START Data

@[simp] theorem State.setDom_pending (d : Nat) (x : Dom) : (s.setDom d x).pending = s.pending := with_doms_pending s
@[simp] theorem State.setDom_resp (d : Nat) (x : Dom) : (s.setDom d x).resp = s.resp := with_doms_resp s
@[simp] theorem State.setDom_fuses (d : Nat) (x : Dom) : (s.setDom d x).fuses = s.fuses := with_doms_fuses s
@[simp] theorem State.setDom_regs (d : Nat) (x : Dom) : (s.setDom d x).regs = s.regs := with_doms_regs s
@[simp] theorem State.setDom_draws (d : Nat) (x : Dom) : (s.setDom d x).draws = s.draws := with_doms_draws s
@[simp] theorem State.setDom_mem (d : Nat) (x : Dom) : (s.setDom d x).mem = s.mem := with_doms_mem s
@[simp] theorem State.setDom_logs (d : Nat) (x : Dom) : (s.setDom d x).logs = s.logs := with_doms_logs s
@[simp] theorem State.setDom_faultReports (d : Nat) (x : Dom) : (s.setDom d x).faultReports = s.faultReports := with_doms_faultReports s
@[simp] theorem State.setDom_locks (d : Nat) (x : Dom) : (s.setDom d x).locks = s.locks := with_doms_locks s
@[simp] theorem State.setDom_latches (d : Nat) (x : Dom) : (s.setDom d x).latches = s.latches := with_doms_latches s
@[simp] theorem State.setDom_staging (d : Nat) (x : Dom) : (s.setDom d x).staging = s.staging := with_doms_staging s
@[simp] theorem State.setDom_tb (d : Nat) (x : Dom) : (s.setDom d x).tb = s.tb := with_doms_tb s
@[simp] theorem State.setDom_timers (d : Nat) (x : Dom) : (s.setDom d x).timers = s.timers := with_doms_timers s
@[simp] theorem State.setDom_trigQual (d : Nat) (x : Dom) : (s.setDom d x).trigQual = s.trigQual := with_doms_trigQual s
@[simp] theorem State.setDom_trigEvents (d : Nat) (x : Dom) : (s.setDom d x).trigEvents = s.trigEvents := with_doms_trigEvents s
@[simp] theorem State.setDom_synced (d : Nat) (x : Dom) : (s.setDom d x).synced = s.synced := with_doms_synced s
@[simp] theorem State.setDom_freeze (d : Nat) (x : Dom) : (s.setDom d x).freeze = s.freeze := with_doms_freeze s
@[simp] theorem State.setDom_traces (d : Nat) (x : Dom) : (s.setDom d x).traces = s.traces := with_doms_traces s
@[simp] theorem State.setDom_debugger (d : Nat) (x : Dom) : (s.setDom d x).debugger = s.debugger := with_doms_debugger s
@[simp] theorem State.setDom_devPwr (d : Nat) (x : Dom) : (s.setDom d x).devPwr = s.devPwr := with_doms_devPwr s
@[simp] theorem State.setDom_d3hot (d : Nat) (x : Dom) : (s.setDom d x).d3hot = s.d3hot := with_doms_d3hot s
@[simp] theorem State.setDom_partState (d : Nat) (x : Dom) : (s.setDom d x).partState = s.partState := with_doms_partState s
@[simp] theorem State.setDom_maps (d : Nat) (x : Dom) : (s.setDom d x).maps = s.maps := with_doms_maps s
@[simp] theorem State.setDom_maps2 (d : Nat) (x : Dom) : (s.setDom d x).maps2 = s.maps2 := with_doms_maps2 s
@[simp] theorem State.setDom_mapCur (d : Nat) (x : Dom) : (s.setDom d x).mapCur = s.mapCur := with_doms_mapCur s
@[simp] theorem State.setDom_mapRe (d : Nat) (x : Dom) : (s.setDom d x).mapRe = s.mapRe := with_doms_mapRe s
@[simp] theorem State.setDom_net (d : Nat) (x : Dom) : (s.setDom d x).net = s.net := with_doms_net s
@[simp] theorem State.setDom_arrivals (d : Nat) (x : Dom) : (s.setDom d x).arrivals = s.arrivals := with_doms_arrivals s
@[simp] theorem State.setDom_inbox (d : Nat) (x : Dom) : (s.setDom d x).inbox = s.inbox := with_doms_inbox s
@[simp] theorem State.setDom_redIn (d : Nat) (x : Dom) : (s.setDom d x).redIn = s.redIn := with_doms_redIn s
@[simp] theorem State.setDom_robs (d : Nat) (x : Dom) : (s.setDom d x).robs = s.robs := with_doms_robs s
@[simp] theorem State.setDom_expect (d : Nat) (x : Dom) : (s.setDom d x).expect = s.expect := with_doms_expect s
@[simp] theorem State.setDom_seqs (d : Nat) (x : Dom) : (s.setDom d x).seqs = s.seqs := with_doms_seqs s
@[simp] theorem State.setDom_pressure (d : Nat) (x : Dom) : (s.setDom d x).pressure = s.pressure := with_doms_pressure s
@[simp] theorem State.setDom_partials (d : Nat) (x : Dom) : (s.setDom d x).partials = s.partials := with_doms_partials s
@[simp] theorem State.setDom_links (d : Nat) (x : Dom) : (s.setDom d x).links = s.links := with_doms_links s
@[simp] theorem State.setDom_d2dReplays (d : Nat) (x : Dom) : (s.setDom d x).d2dReplays = s.d2dReplays := with_doms_d2dReplays s
@[simp] theorem State.setDom_d2dRetried (d : Nat) (x : Dom) : (s.setDom d x).d2dRetried = s.d2dRetried := with_doms_d2dRetried s
@[simp] theorem State.setDom_leaves (d : Nat) (x : Dom) : (s.setDom d x).leaves = s.leaves := with_doms_leaves s
@[simp] theorem State.setDom_notices (d : Nat) (x : Dom) : (s.setDom d x).notices = s.notices := with_doms_notices s
@[simp] theorem State.setDom_sources (d : Nat) (x : Dom) : (s.setDom d x).sources = s.sources := with_doms_sources s
@[simp] theorem State.setDom_chans (d : Nat) (x : Dom) : (s.setDom d x).chans = s.chans := with_doms_chans s
@[simp] theorem State.setDom_decs (d : Nat) (x : Dom) : (s.setDom d x).decs = s.decs := with_doms_decs s
@[simp] theorem State.setDom_hostMem (d : Nat) (x : Dom) : (s.setDom d x).hostMem = s.hostMem := with_doms_hostMem s
@[simp] theorem State.setDom_rings (d : Nat) (x : Dom) : (s.setDom d x).rings = s.rings := with_doms_rings s
@[simp] theorem State.setDom_cabs (d : Nat) (x : Dom) : (s.setDom d x).cabs = s.cabs := with_doms_cabs s
@[simp] theorem State.setDom_hutches (d : Nat) (x : Dom) : (s.setDom d x).hutches = s.hutches := with_doms_hutches s
@[simp] theorem State.setDom_parts (d : Nat) (x : Dom) : (s.setDom d x).parts = s.parts := with_doms_parts s
@[simp] theorem State.setDom_journals (d : Nat) (x : Dom) : (s.setDom d x).journals = s.journals := with_doms_journals s
@[simp] theorem State.setDom_ckpts (d : Nat) (x : Dom) : (s.setDom d x).ckpts = s.ckpts := with_doms_ckpts s
@[simp] theorem State.setDom_parkAreas (d : Nat) (x : Dom) : (s.setDom d x).parkAreas = s.parkAreas := with_doms_parkAreas s
@[simp] theorem State.setDom_boot (d : Nat) (x : Dom) : (s.setDom d x).boot = s.boot := with_doms_boot s
@[simp] theorem State.setDom_msix (d : Nat) (x : Dom) : (s.setDom d x).msix = s.msix := with_doms_msix s
@[simp] theorem State.setDom_sentMsi (d : Nat) (x : Dom) : (s.setDom d x).sentMsi = s.sentMsi := with_doms_sentMsi s
@[simp] theorem State.setDom_routes (d : Nat) (x : Dom) : (s.setDom d x).routes = s.routes := with_doms_routes s
@[simp] theorem State.setDom_pci (d : Nat) (x : Dom) : (s.setDom d x).pci = s.pci := with_doms_pci s
@[simp] theorem State.setDom_mbox (d : Nat) (x : Dom) : (s.setDom d x).mbox = s.mbox := with_doms_mbox s
@[simp] theorem State.setDom_recov (d : Nat) (x : Dom) : (s.setDom d x).recov = s.recov := with_doms_recov s

@[simp] theorem State.setChan_pending (n : Nat) (c : Chan) : (s.setChan n c).pending = s.pending := with_chans_pending s
@[simp] theorem State.setChan_resp (n : Nat) (c : Chan) : (s.setChan n c).resp = s.resp := with_chans_resp s
@[simp] theorem State.setChan_fuses (n : Nat) (c : Chan) : (s.setChan n c).fuses = s.fuses := with_chans_fuses s
@[simp] theorem State.setChan_regs (n : Nat) (c : Chan) : (s.setChan n c).regs = s.regs := with_chans_regs s
@[simp] theorem State.setChan_draws (n : Nat) (c : Chan) : (s.setChan n c).draws = s.draws := with_chans_draws s
@[simp] theorem State.setChan_mem (n : Nat) (c : Chan) : (s.setChan n c).mem = s.mem := with_chans_mem s
@[simp] theorem State.setChan_logs (n : Nat) (c : Chan) : (s.setChan n c).logs = s.logs := with_chans_logs s
@[simp] theorem State.setChan_faultReports (n : Nat) (c : Chan) : (s.setChan n c).faultReports = s.faultReports := with_chans_faultReports s
@[simp] theorem State.setChan_locks (n : Nat) (c : Chan) : (s.setChan n c).locks = s.locks := with_chans_locks s
@[simp] theorem State.setChan_latches (n : Nat) (c : Chan) : (s.setChan n c).latches = s.latches := with_chans_latches s
@[simp] theorem State.setChan_staging (n : Nat) (c : Chan) : (s.setChan n c).staging = s.staging := with_chans_staging s
@[simp] theorem State.setChan_tb (n : Nat) (c : Chan) : (s.setChan n c).tb = s.tb := with_chans_tb s
@[simp] theorem State.setChan_timers (n : Nat) (c : Chan) : (s.setChan n c).timers = s.timers := with_chans_timers s
@[simp] theorem State.setChan_trigQual (n : Nat) (c : Chan) : (s.setChan n c).trigQual = s.trigQual := with_chans_trigQual s
@[simp] theorem State.setChan_trigEvents (n : Nat) (c : Chan) : (s.setChan n c).trigEvents = s.trigEvents := with_chans_trigEvents s
@[simp] theorem State.setChan_synced (n : Nat) (c : Chan) : (s.setChan n c).synced = s.synced := with_chans_synced s
@[simp] theorem State.setChan_freeze (n : Nat) (c : Chan) : (s.setChan n c).freeze = s.freeze := with_chans_freeze s
@[simp] theorem State.setChan_traces (n : Nat) (c : Chan) : (s.setChan n c).traces = s.traces := with_chans_traces s
@[simp] theorem State.setChan_debugger (n : Nat) (c : Chan) : (s.setChan n c).debugger = s.debugger := with_chans_debugger s
@[simp] theorem State.setChan_doms (n : Nat) (c : Chan) : (s.setChan n c).doms = s.doms := with_chans_doms s
@[simp] theorem State.setChan_devPwr (n : Nat) (c : Chan) : (s.setChan n c).devPwr = s.devPwr := with_chans_devPwr s
@[simp] theorem State.setChan_d3hot (n : Nat) (c : Chan) : (s.setChan n c).d3hot = s.d3hot := with_chans_d3hot s
@[simp] theorem State.setChan_partState (n : Nat) (c : Chan) : (s.setChan n c).partState = s.partState := with_chans_partState s
@[simp] theorem State.setChan_maps (n : Nat) (c : Chan) : (s.setChan n c).maps = s.maps := with_chans_maps s
@[simp] theorem State.setChan_maps2 (n : Nat) (c : Chan) : (s.setChan n c).maps2 = s.maps2 := with_chans_maps2 s
@[simp] theorem State.setChan_mapCur (n : Nat) (c : Chan) : (s.setChan n c).mapCur = s.mapCur := with_chans_mapCur s
@[simp] theorem State.setChan_mapRe (n : Nat) (c : Chan) : (s.setChan n c).mapRe = s.mapRe := with_chans_mapRe s
@[simp] theorem State.setChan_net (n : Nat) (c : Chan) : (s.setChan n c).net = s.net := with_chans_net s
@[simp] theorem State.setChan_arrivals (n : Nat) (c : Chan) : (s.setChan n c).arrivals = s.arrivals := with_chans_arrivals s
@[simp] theorem State.setChan_inbox (n : Nat) (c : Chan) : (s.setChan n c).inbox = s.inbox := with_chans_inbox s
@[simp] theorem State.setChan_redIn (n : Nat) (c : Chan) : (s.setChan n c).redIn = s.redIn := with_chans_redIn s
@[simp] theorem State.setChan_robs (n : Nat) (c : Chan) : (s.setChan n c).robs = s.robs := with_chans_robs s
@[simp] theorem State.setChan_expect (n : Nat) (c : Chan) : (s.setChan n c).expect = s.expect := with_chans_expect s
@[simp] theorem State.setChan_seqs (n : Nat) (c : Chan) : (s.setChan n c).seqs = s.seqs := with_chans_seqs s
@[simp] theorem State.setChan_pressure (n : Nat) (c : Chan) : (s.setChan n c).pressure = s.pressure := with_chans_pressure s
@[simp] theorem State.setChan_partials (n : Nat) (c : Chan) : (s.setChan n c).partials = s.partials := with_chans_partials s
@[simp] theorem State.setChan_links (n : Nat) (c : Chan) : (s.setChan n c).links = s.links := with_chans_links s
@[simp] theorem State.setChan_d2dReplays (n : Nat) (c : Chan) : (s.setChan n c).d2dReplays = s.d2dReplays := with_chans_d2dReplays s
@[simp] theorem State.setChan_d2dRetried (n : Nat) (c : Chan) : (s.setChan n c).d2dRetried = s.d2dRetried := with_chans_d2dRetried s
@[simp] theorem State.setChan_leaves (n : Nat) (c : Chan) : (s.setChan n c).leaves = s.leaves := with_chans_leaves s
@[simp] theorem State.setChan_notices (n : Nat) (c : Chan) : (s.setChan n c).notices = s.notices := with_chans_notices s
@[simp] theorem State.setChan_sources (n : Nat) (c : Chan) : (s.setChan n c).sources = s.sources := with_chans_sources s
@[simp] theorem State.setChan_decs (n : Nat) (c : Chan) : (s.setChan n c).decs = s.decs := with_chans_decs s
@[simp] theorem State.setChan_hostMem (n : Nat) (c : Chan) : (s.setChan n c).hostMem = s.hostMem := with_chans_hostMem s
@[simp] theorem State.setChan_rings (n : Nat) (c : Chan) : (s.setChan n c).rings = s.rings := with_chans_rings s
@[simp] theorem State.setChan_cabs (n : Nat) (c : Chan) : (s.setChan n c).cabs = s.cabs := with_chans_cabs s
@[simp] theorem State.setChan_hutches (n : Nat) (c : Chan) : (s.setChan n c).hutches = s.hutches := with_chans_hutches s
@[simp] theorem State.setChan_parts (n : Nat) (c : Chan) : (s.setChan n c).parts = s.parts := with_chans_parts s
@[simp] theorem State.setChan_journals (n : Nat) (c : Chan) : (s.setChan n c).journals = s.journals := with_chans_journals s
@[simp] theorem State.setChan_ckpts (n : Nat) (c : Chan) : (s.setChan n c).ckpts = s.ckpts := with_chans_ckpts s
@[simp] theorem State.setChan_parkAreas (n : Nat) (c : Chan) : (s.setChan n c).parkAreas = s.parkAreas := with_chans_parkAreas s
@[simp] theorem State.setChan_boot (n : Nat) (c : Chan) : (s.setChan n c).boot = s.boot := with_chans_boot s
@[simp] theorem State.setChan_msix (n : Nat) (c : Chan) : (s.setChan n c).msix = s.msix := with_chans_msix s
@[simp] theorem State.setChan_sentMsi (n : Nat) (c : Chan) : (s.setChan n c).sentMsi = s.sentMsi := with_chans_sentMsi s
@[simp] theorem State.setChan_routes (n : Nat) (c : Chan) : (s.setChan n c).routes = s.routes := with_chans_routes s
@[simp] theorem State.setChan_pci (n : Nat) (c : Chan) : (s.setChan n c).pci = s.pci := with_chans_pci s
@[simp] theorem State.setChan_mbox (n : Nat) (c : Chan) : (s.setChan n c).mbox = s.mbox := with_chans_mbox s
@[simp] theorem State.setChan_recov (n : Nat) (c : Chan) : (s.setChan n c).recov = s.recov := with_chans_recov s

END Data

* [Your assignment] Exactly the lines above from the one with "s.d2dReplays := with_doms_d2dReplays s" to the one with "s.decs := with_doms_decs s", both included, are to be quoted; leave the rest out.

* [Response to the task]
@[simp] theorem State.setDom_d2dReplays (d : Nat) (x : Dom) : (s.setDom d x).d2dReplays = s.d2dReplays := with_doms_d2dReplays s
@[simp] theorem State.setDom_d2dRetried (d : Nat) (x : Dom) : (s.setDom d x).d2dRetried = s.d2dRetried := with_doms_d2dRetried s
@[simp] theorem State.setDom_leaves (d : Nat) (x : Dom) : (s.setDom d x).leaves = s.leaves := with_doms_leaves s
@[simp] theorem State.setDom_notices (d : Nat) (x : Dom) : (s.setDom d x).notices = s.notices := with_doms_notices s
@[simp] theorem State.setDom_sources (d : Nat) (x : Dom) : (s.setDom d x).sources = s.sources := with_doms_sources s
@[simp] theorem State.setDom_chans (d : Nat) (x : Dom) : (s.setDom d x).chans = s.chans := with_doms_chans s
@[simp] theorem State.setDom_decs (d : Nat) (x : Dom) : (s.setDom d x).decs = s.decs := with_doms_decs s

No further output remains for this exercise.